Capital & Counties Properties PLC is one of the largest listed property investment and development companies in central London. Our landmark estates held directly or through shared investment vehicles are valued at £2.6 billion.

Covent Garden

The Covent Garden estate represents 52 per cent of Capco's property portfolio and showcases its place-making strategy, which is realised through creative asset management, acquisitions, investment, strategic development and creative marketing.

Earls Court Properties & Venues

Earls Court Properties & Venues represents 48 per cent of Capco's property portfolio. Capco's strategy is to maintain a robust exhibitions business at Olympia London whilst unlocking value from its Earls Court interests now that the Mayor of London has endorsed the proposals and the local authorities have granted outline planning consent for the Earls Court Masterplan, Sir Terry Farrell's vision to create 'Four Urban Villages and a 21st Century High Street'.
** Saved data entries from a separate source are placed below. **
/-- What every valid frame does: acknowledges, returns credit, counts (R298, R299, R301). -/
def Link.heard (l : Link) (f : Frame) : Link :=
  let l1 := (l.acked (frAck f)).credited f
  { l1 with frames := l1.frames + 1 }

/-- A frame driven at a port. -/
def State.driveFrame (s : State) (p : Nat) (f : Frame) : State := s.drive (.frame p f)

/-- A link replaced. -/
def State.setLink (s : State) (p : Nat) (l : Link) : State := { s with orch := s.orch.setLink p l }

/-- A retrain: three RETRAIN frames, then training; counted, and the Orchard link cause is set (R301, R329). -/
def State.retrain (s : State) (p reason : Nat) (send : Bool) : State :=
  let l := s.orch.link p
  let s1 := s.setLink p { l with st := 1, replays := 0, laneErr := [], frames := 0, train := Training.zero }
  let f := mkFrame ftRetrain 4 0 l.lastAcc 0 0 0 reason []
  let s2 := if send then ((s1.driveFrame p f).driveFrame p f).driveFrame p f else s1
  (s2.bump (offRetrain p)).setCause cOlink

/-- A discarded frame after an accepted one is answered with one NAK (R299). -/
def State.nak (s : State) (p : Nat) : State :=
  let l := s.orch.link p
  if l.nakSent then s
  else
    let (cv, cc) := l.owes
    (s.setLink p { l.paid with nakSent := true }).driveFrame p (mkFrame ftNak 4 0 l.lastAcc 0 cv cc 0 [])

/-- A frame whose CRC fails is discarded: a corrected event (Table 19.1, 0x03). More than 16 of them within 2^20 frames retrain the
port (R301; the lane is not known from the frame, DESIGN CHOICE, log 21). -/
def State.badFrame (s : State) (p : Nat) : State :=
  let l := s.orch.link p
  let n := (if l.frames < 2 ^ 20 then Tab.get l.laneErr 0 0 else 0) + 1
  let l1 := { l with laneErr := Tab.set l.laneErr 0 n, frames := (if l.frames < 2 ^ 20 then l.frames else 0) + 1 }
  let s1 := ((s.setLink p l1).corrected 0x03)
  if 16 < n then (s1.corrected 0x04).retrain p 1 true else s1

/-- Held frames sent again in order; after four replays the port retrains (R299). -/
def State.replay (s : State) (p : Nat) : State :=
  let l := s.orch.link p
  if l.replay.isEmpty then s
  else
    let s1 := { s.setLink p { l with replays := l.replays + 1 } with outs := (l.replay.map (fun f => Out.frame p f)).reverse ++ s.outs }
    if 4 ≤ l.replays + 1 then s1.retrain p 0 true else s1

/-- Message words of a channel's stream with whole messages removed; whether a reserved class was met (R315, R330). -/
def rxParse : Nat → List Word → List Word × Bool
  | 0, ws => (ws, false)
  | n + 1, ws =>
    match ws with
    | [] => ([], false)
    | [w] => ([w], false)
    | w :: _ :: r =>
      if w = 0 then rxParse n r
      else
        let len := 4 + 2 * bitsAt (ws.getD 3 0) 0 16
        let cls := bitsAt w 0 6
        if 0x17 < cls then ([], true)
        else if ws.length < 4 ∨ ws.length < len then (ws, false)
        else rxParse n (ws.drop len)

/-- A DATA frame accepted: its units will be returned, its words join the channel's stream (R298, R330, DESIGN CHOICE, log 22). -/
def State.acceptData (s : State) (p : Nat) (f : Frame) : State :=
  let l := s.orch.link p
  let vc := frVc f
  let ws := Tab.get l.rxw vc [] ++ f.payload
  let (rest, bad) := rxParse ws.length ws
  let s1 := s.setLink p { l with lastAcc := frSeq f, nakSent := false, owed := Tab.upd l.owed vc 0 (· + frNu f), rxw := Tab.set l.rxw vc rest }
  let s2 := if bad then s1.contained 0x18 { Site.none with unit := p } else s1
  if vc < 4 then s2.progress else s2

/-! ## Training (R328, R329) -/

/-- Lanes of a group. -/
def laneBit (m k : Nat) : Bool := m.testBit k

/-- The lanes chosen from those the peer receives well: 0 to 7, or the spare for the one bad lane, or the lowest good lanes of the
next width (R301, R328). -/
def chooseLanes (ok : Nat) : Nat × Nat :=
  let good := (List.range 9).filter (fun k => laneBit ok k)
  let bad := (List.range 8).filter (fun k => !laneBit ok k)
  let mask := fun (l : List Nat) => l.foldl (fun a k => a + 2 ^ k) 0
  if bad.isEmpty then (0xFF, 0)
  else if bad.length = 1 ∧ laneBit ok 8 = true then (mask good, 0)
  else if 4 ≤ good.length then (mask (good.take 4), 1)
  else if 2 ≤ good.length then (mask (good.take 2), 2)
  else (mask (good.take 1), 3)

/-- Working lanes of a WCODE. -/
def lanesOf (wcode : Nat) : Nat := [8, 4, 2, 1].getD wcode 8

/-- Good lanes by ALIGN words: 64 in a row with a correct TCRC, unless R301 has failed the lane. -/
def Training.goodMask (t : Training) (failed : Nat) : Nat :=
  (List.range 9).foldl (fun a k => if decide (64 ≤ Tab.get t.good k 0) && !laneBit failed k then a + 2 ^ k else a) 0

/-- Every lane is good or bad. -/
def Training.settled (t : Training) (failed : Nat) : Bool :=
  (List.range 9).all (fun k => decide (64 ≤ Tab.get t.good k 0) || laneBit failed k || decide (10000 ≤ Tab.get t.words k 0))

/-- A side's TRAIN frame (Table 15.13). -/
def State.trainFrame (s : State) (p : Nat) : Frame :=
  let l := s.orch.link p
  mkFrame ftTrain 4 0 l.lastAcc 1 0 0 0
    ([w32 (s.orch.addr % 1024 + putBits (b2n l.fresh) 10 + putBits p 11), w32 (l.nextSeq % 4096 + putBits l.lastAcc 16)]
      ++ wordsOf64 dieId ++ [w32 (lanesOf l.train.wcode + putBits (b2n (laneBit l.train.txmap 8)) 4)] ++ List.replicate 11 0)

/-- A training word on a lane: the steps ALIGN, MAP and DONE of R328. -/
def Training.word (t : Training) (failed lane : Nat) (ws : List Word) : Training :=
  let ok := decide (ws.length = 4) && decide (ws.getD 3 0 = crcWords (ws.take 3)) && decide (ws.getD 0 0 = 0x7E5AC3A5)
  let ph := bitsAt (ws.getD 1 0) 10 2
  let t1 := { t with good := Tab.set t.good lane (if ok then Tab.get t.good lane 0 + 1 else if 64 ≤ Tab.get t.good lane 0 then Tab.get t.good lane 0 else 0),
                     words := Tab.upd t.words lane 0 (· + 1) }
  let t2 := if t1.phase = 0 ∧ t1.settled failed then { t1 with phase := 1, rxok := t1.goodMask failed } else t1
  let t3 := if ok ∧ ph = 1 then { t2 with peerOk := bitsAt (ws.getD 1 0) 16 9 } else t2
  let t4 := if t3.phase = 1 ∧ t3.peerOk ≠ 0 then
      { t3 with phase := 2, txmap := (chooseLanes t3.peerOk).1, wcode := (chooseLanes t3.peerOk).2, sent := 16 }
    else t3
  let t5 := if ok ∧ ph = 2 then { t4 with rcvd := t4.rcvd + 1, rxmap := bitsAt (ws.getD 2 0) 0 9 } else t4
  if t5.phase = 2 ∧ 16 ≤ t5.sent ∧ 16 ≤ t5.rcvd then { t5 with phase := 3 } else t5

/-- Training words received at a port. A port that expects frames begins to train (R329) (DESIGN CHOICE, log 103). -/
def State.trainWord (s : State) (p group lane : Nat) (ws : List Word) : State :=
  let l := s.orch.link p
  if l.enabled = false ∨ group ≠ 0 ∨ 9 ≤ lane then s
  else
    let s1 := if l.st = 2 then s.retrain p 0 false else s
    let l1 := s1.orch.link p
    let t := l1.train.word l1.failed lane ws
    let s2 := s1.setLink p { l1 with st := if l1.st = 3 then 1 else l1.st, train := t }
    if t.phase = l1.train.phase then s2
    else if t.phase = 3 then s2.driveFrame p (s2.trainFrame p)
    else s2.drive (.training p t.phase t.rxok t.txmap t.wcode)

/-- Both directions start afresh (R329). -/
def Link.afresh (l : Link) : Link :=
  { l with nextSeq := 0, replay := [], replays := 0, lastAcc := 0xFFF, nakSent := false, credits := Link.fullCredit, owed := [],
           txw := [], rxw := [] }

/-- The peer of a link that did not go down starts afresh: it was reset, and the signals aimed at it are abandoned (R329, Table 15.10; DEDUCED,
log 142). -/
def State.peerReset (s : State) (l : Link) (f : Frame) : State :=
  if l.fresh = false ∧ bitAt (f.payload.getD 0 0) 10 = true then
    (s.orch.members.filter (fun m => decide (m.addr = bitsAt (f.payload.getD 0 0) 0 10))).foldl (fun (s : State) m => s.signalsGone m.shard) s
  else s

/-- A TRAIN frame with a correct CRC: two more are sent and the link is up. With FRESH on either side both start afresh; else the
held frames from the peer's LASTACC + 1 go again (R329). Spare use and a reduced width are counted (R301). -/
def State.trained (s0 : State) (p : Nat) (f : Frame) : State :=
  let l := s0.orch.link p
  let s := s0.peerReset l f
  let w := fun i => f.payload.getD i 0
  let fresh := l.fresh || bitAt (w 0) 10
  let la := bitsAt (w 1) 16 12
  let l0 := if fresh then l.afresh else if la = 0xFFF then l else l.acked la
  let narrow := decide (lanesOf l.train.wcode ≠ 8)
  let spare := laneBit l.train.txmap 8 && !narrow
  let l1 := { l0 with st := 2, fresh := false, asleep := false, nakSent := false, lanes := lanesOf l.train.wcode, spare := spare,
                      failed := 0x1FF ^^^ (l.train.peerOk % 512), peer := bitsAt (w 0) 0 10 }
  let tf := s.trainFrame p
  let s1 := ((s.setLink p l1).driveFrame p tf).driveFrame p tf
  let s2 := { s1 with outs := (l1.replay.map (fun f => Out.frame p f)).reverse ++ s1.outs }
  if (spare && !l.spare) || (narrow && decide (l.lanes ≠ lanesOf l.train.wcode)) then (s2.corrected 0x04).setCause cOlink else s2

/-- A frame received at a port that can take it: it is heard, then the rest acts, then the port sends. Injection target 0x09 makes
the buffer report a parity error. -/
def frameAt (p : Nat) (f : Frame) (act : State → State) (s : State) : State :=
  let l := s.orch.link p
  if s.live = false ∨ l.enabled = false ∨ l.st ≠ 2 then s
  else if frOk f = false then (s.badFrame p).nak p
  else (act (s.setLink p { l.heard f with asleep := false })).pumpLink p

/-! ## Meanings -/

/-- DATA_FRAME (R297 to R299, R330). -/
def execDataFrame (port : Nat) (f : Frame) (s : State) : Host.Outcome State Fault Refusal :=
  .next (frameAt port f (fun s =>
    if frSeq f = ((s.orch.link port).lastAcc + 1) % 4096 then
      let s1 := if (s.armed 0x09).isSome then (s.fire 0x09).contained 0x19 { Site.none with unit := port, inj := true } else s
      s1.acceptData port f
    else s.nak port) s)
The Lillie Square project is a joint venture between Capco and KFI to take forward the development of the site. It has planning consent for a residential-led scheme including 808 new homes and a new garden square.

 

This announcement includes statements that are forward-looking in nature. Forward-looking statements involve known and unknown risks, uncertainties and other factors which may cause the actual results, performance or achievements of Capital & Counties Properties PLC to be materially different from any future results, performance or achievements expressed or implied by such forward-looking statements. Any information contained in this announcement on the price at which shares or other securities in Capital & Counties Properties PLC have been bought or sold in the past, or on the yield on such shares or other securities, should not be relied upon as a guide to future performance.